··· DATA EXTRACT ···

-- ==== Sys2Proof/Laws/Exec.lean ====
section
/-! SUPPORT. What the shared host checks, an operation, a turn and a step can do, said once. -/

namespace Sys2Proof.Machine

/-- The checks of SETLEN and START: one of three outcomes. -/
theorem State.whenIdle_cases (s performed : State) :
    (s.FAULT = true ∧ s.whenIdle performed = s.reject .faulted) ∨
    (s.FAULT = false ∧ s.pc ≠ 0#16 ∧ s.whenIdle performed = s.reject .busy) ∨
    (s.FAULT = false ∧ s.pc = 0#16 ∧ s.whenIdle performed = performed) := by
  unfold State.whenIdle
  cases s.FAULT <;> by_cases hpc : s.pc = 0#16 <;> simp [hpc]

/-- The checks of GETW, GETB and GETX: one of three outcomes. -/
theorem State.whenDone_cases (s : State) (v : Word) :
    (s.FAULT = true ∧ s.whenDone v = s.reject .faulted) ∨
    (s.FAULT = false ∧ s.DONE = false ∧ s.whenDone v = s.reject .notDone) ∨
    (s.FAULT = false ∧ s.DONE = true ∧ s.whenDone v = s.answer v) := by
  unfold State.whenDone
  cases s.FAULT <;> cases s.DONE <;> simp

/-- The digest reads change nothing but the response. -/
theorem State.whenDone_eq (s : State) (v : Word) : ∃ r, s.whenDone v = { s with response := some r } := by
  rcases s.whenDone_cases v with ⟨-, h⟩ | ⟨-, -, h⟩ | ⟨-, -, h⟩ <;> exact ⟨_, h⟩

/-- Every operation but FRAME answers a next state. -/
theorem exec_completes (i : Instr) (s : State) (h : i ≠ .frame) : ∃ t, exec i s = .next t := by
  cases i with
  | frame => exact absurd rfl h
  | wexp k =>
    simp only [exec, execWexp]
    split <;> exact ⟨_, rfl⟩
  | setlen => exact ⟨_, rfl⟩
  | start => exact ⟨_, rfl⟩
  | getst => exact ⟨_, rfl⟩
  | getw j => exact ⟨_, rfl⟩
  | getb j => exact ⟨_, rfl⟩
  | getx j => exact ⟨_, rfl⟩
  | finit => exact ⟨_, rfl⟩
  | wload k => exact ⟨_, rfl⟩
  | hinit => exact ⟨_, rfl⟩
  | seed => exact ⟨_, rfl⟩
  | round k => exact ⟨_, rfl⟩
  | fold => exact ⟨_, rfl⟩
  | emit => exact ⟨_, rfl⟩

/-- No operation is refused. -/
theorem exec_ne_refused (i : Instr) (s : State) (r : Refusal) : exec i s ≠ .refused r := by
  by_cases h : i = .frame
  · subst h
    intro h
    change execFrame s = .refused r at h
    unfold execFrame at h
    split at h <;> cases h
  · obtain ⟨t, ht⟩ := exec_completes i s h
    rw [ht]
    simp

/-- A host transaction is IllegalOp, or it is the operation of a host word. -/
theorem hostTransaction_cases (opw : OpWord) (s : State) :
    ((∀ i, decode opw = .ok i → i.issuer = .sequencer) ∧ hostTransaction opw s = .next (s.reject .illegalOp)) ∨
    (∃ i, decode opw = .ok i ∧ i.issuer = .host ∧ hostTransaction opw s = exec i s) := by
  unfold hostTransaction
  cases hd : decode opw with
  | error e => exact .inl ⟨(fun i hi => nomatch hi), rfl⟩
  | ok i =>
    cases hi : i.issuer with
    | host => exact .inr ⟨i, rfl, hi, by simp [hi]⟩
    | sequencer => exact .inl ⟨fun i' hi' => by cases hi'; exact hi, by simp [hi]⟩

/-- A host operation on the port runs. -/
theorem hostTransaction_host {opw : OpWord} {i : Instr} (s : State) (hd : decode opw = .ok i) (hi : i.issuer = .host) :
    hostTransaction opw s = exec i s := by simp [hostTransaction, hd, hi]

/-- The host operation that a state meets changes at most LEN, DONE, pc and the response, and only when the core is halted and
not faulted. -/
theorem exec_host_cases {i : Instr} (s : State) (hi : i.issuer = .host) :
    (∃ r, exec i s = .next { s with response := some r }) ∨
    (s.FAULT = false ∧ s.pc = 0#16 ∧ i = .setlen ∧ exec i s = .next { s with LEN := s.din, response := some ⟨0#4, 0#32⟩ }) ∨
    (s.FAULT = false ∧ s.pc = 0#16 ∧ i = .start ∧
      exec i s = .next { s with DONE := false, pc := 0x1000#16, response := some ⟨0#4, 0#32⟩ }) := by
  have reads : ∀ v, ∃ r, (Host.Outcome.next (s.whenDone v) : Host.Outcome State Fault Refusal) =
      .next { s with response := some r } := by
    intro v
    obtain ⟨r, hr⟩ := s.whenDone_eq v
    exact ⟨r, by rw [hr]⟩
  cases i with
  | setlen =>
    rcases s.whenIdle_cases ({ s with LEN := s.din }.answer 0#32) with ⟨-, h⟩ | ⟨-, -, h⟩ | ⟨hf, hp, h⟩
    · exact .inl ⟨_, by rw [exec, execSetlen, h]; rfl⟩
    · exact .inl ⟨_, by rw [exec, execSetlen, h]; rfl⟩
    · exact .inr (.inl ⟨hf, hp, rfl, by rw [exec, execSetlen, h]; rfl⟩)
  | start =>
    rcases s.whenIdle_cases (({ s with DONE := false }.goto 0x1000#16).answer 0#32) with ⟨-, h⟩ | ⟨-, -, h⟩ | ⟨hf, hp, h⟩
    · exact .inl ⟨_, by rw [exec, execStart, h]; rfl⟩
    · exact .inl ⟨_, by rw [exec, execStart, h]; rfl⟩
    · exact .inr (.inr ⟨hf, hp, rfl, by rw [exec, execStart, h]; rfl⟩)
  | getst => exact .inl ⟨_, rfl⟩
  | getw j => exact .inl (reads _)
  | getb j => exact .inl (reads _)
  | getx j => exact .inl (reads _)
  | _ => simp [Instr.issuer] at hi

/-- A sequencer step: halted, InvariantFault, or the operation in `pc`. -/
theorem sequencerStep_cases (s : State) :
    (s.pc = 0#16 ∧ sequencerStep s = .next s) ∨
    (s.pc ≠ 0#16 ∧ (∀ i, decode s.pc = .ok i → i.issuer = .host) ∧ sequencerStep s = .next s.takeInvariantFault) ∨
    (s.pc ≠ 0#16 ∧ ∃ i, decode s.pc = .ok i ∧ i.issuer = .sequencer ∧ sequencerStep s = exec i s) := by
  unfold sequencerStep
  by_cases hpc : s.pc = 0#16
  · exact .inl ⟨hpc, by rw [if_pos hpc]⟩
  · rw [if_neg hpc]
    cases hd : decode s.pc with
    | error e => exact .inr (.inl ⟨hpc, (fun i hi => nomatch hi), rfl⟩)
    | ok i =>
      cases hi : i.issuer with
      | host => exact .inr (.inl ⟨hpc, fun i' hi' => by cases hi'; exact hi, by simp [hi]⟩)
      | sequencer => exact .inr (.inr ⟨hpc, i, rfl, hi, by simp [hi]⟩)

/-- The operation in `pc` runs. -/
theorem sequencerStep_of_decode {s : State} {i : Instr} (hd : decode s.pc = .ok i) (hi : i.issuer = .sequencer) :
    sequencerStep s = exec i s := by
  have hpc : s.pc ≠ 0#16 := by
    intro h0
    rw [h0] at hd
    have : decode 0#16 = .error .functionReserved := by decide
    rw [this] at hd
    cases hd
  simp [sequencerStep, hpc, hd, hi]

/-- A step takes the first turn of the schedule, or lets the sequencer go on. -/
theorem step_cases (s : State) :
    (s.schedule = [] ∧ step s = sequencerStep s) ∨
    (∃ turn rest, s.schedule = turn :: rest ∧ step s = takeTurn turn { s with schedule := rest }) := by
  unfold step nextTurn
  cases hs : s.schedule with
  | nil => exact .inl ⟨rfl, by simp⟩
  | cons turn rest => exact .inr ⟨turn, rest, rfl, by simp⟩

theorem step_of_empty {s : State} (h : s.schedule = []) : step s = sequencerStep s := by
  simp [step, nextTurn, h]

theorem step_of_turn {s : State} {turn : Turn} {rest : List Turn} (h : s.schedule = turn :: rest) :
    step s = takeTurn turn { s with schedule := rest } := by
  simp [step, nextTurn, h]

end Sys2Proof.Machine
end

···

Given the records above, restate word for word only the lines starting at the one with "next state. -/" and ending at the one with "fold => exact ⟨_, rfl⟩".

/-- Every operation but FRAME answers a next state. -/
theorem exec_completes (i : Instr) (s : State) (h : i ≠ .frame) : ∃ t, exec i s = .next t := by
  cases i with
  | frame => exact absurd rfl h
  | wexp k =>
    simp only [exec, execWexp]
    split <;> exact ⟨_, rfl⟩
  | setlen => exact ⟨_, rfl⟩
  | start => exact ⟨_, rfl⟩
  | getst => exact ⟨_, rfl⟩
  | getw j => exact ⟨_, rfl⟩
  | getb j => exact ⟨_, rfl⟩
  | getx j => exact ⟨_, rfl⟩
  | finit => exact ⟨_, rfl⟩
  | wload k => exact ⟨_, rfl⟩
  | hinit => exact ⟨_, rfl⟩
  | seed => exact ⟨_, rfl⟩
  | round k => exact ⟨_, rfl⟩
  | fold => exact ⟨_, rfl⟩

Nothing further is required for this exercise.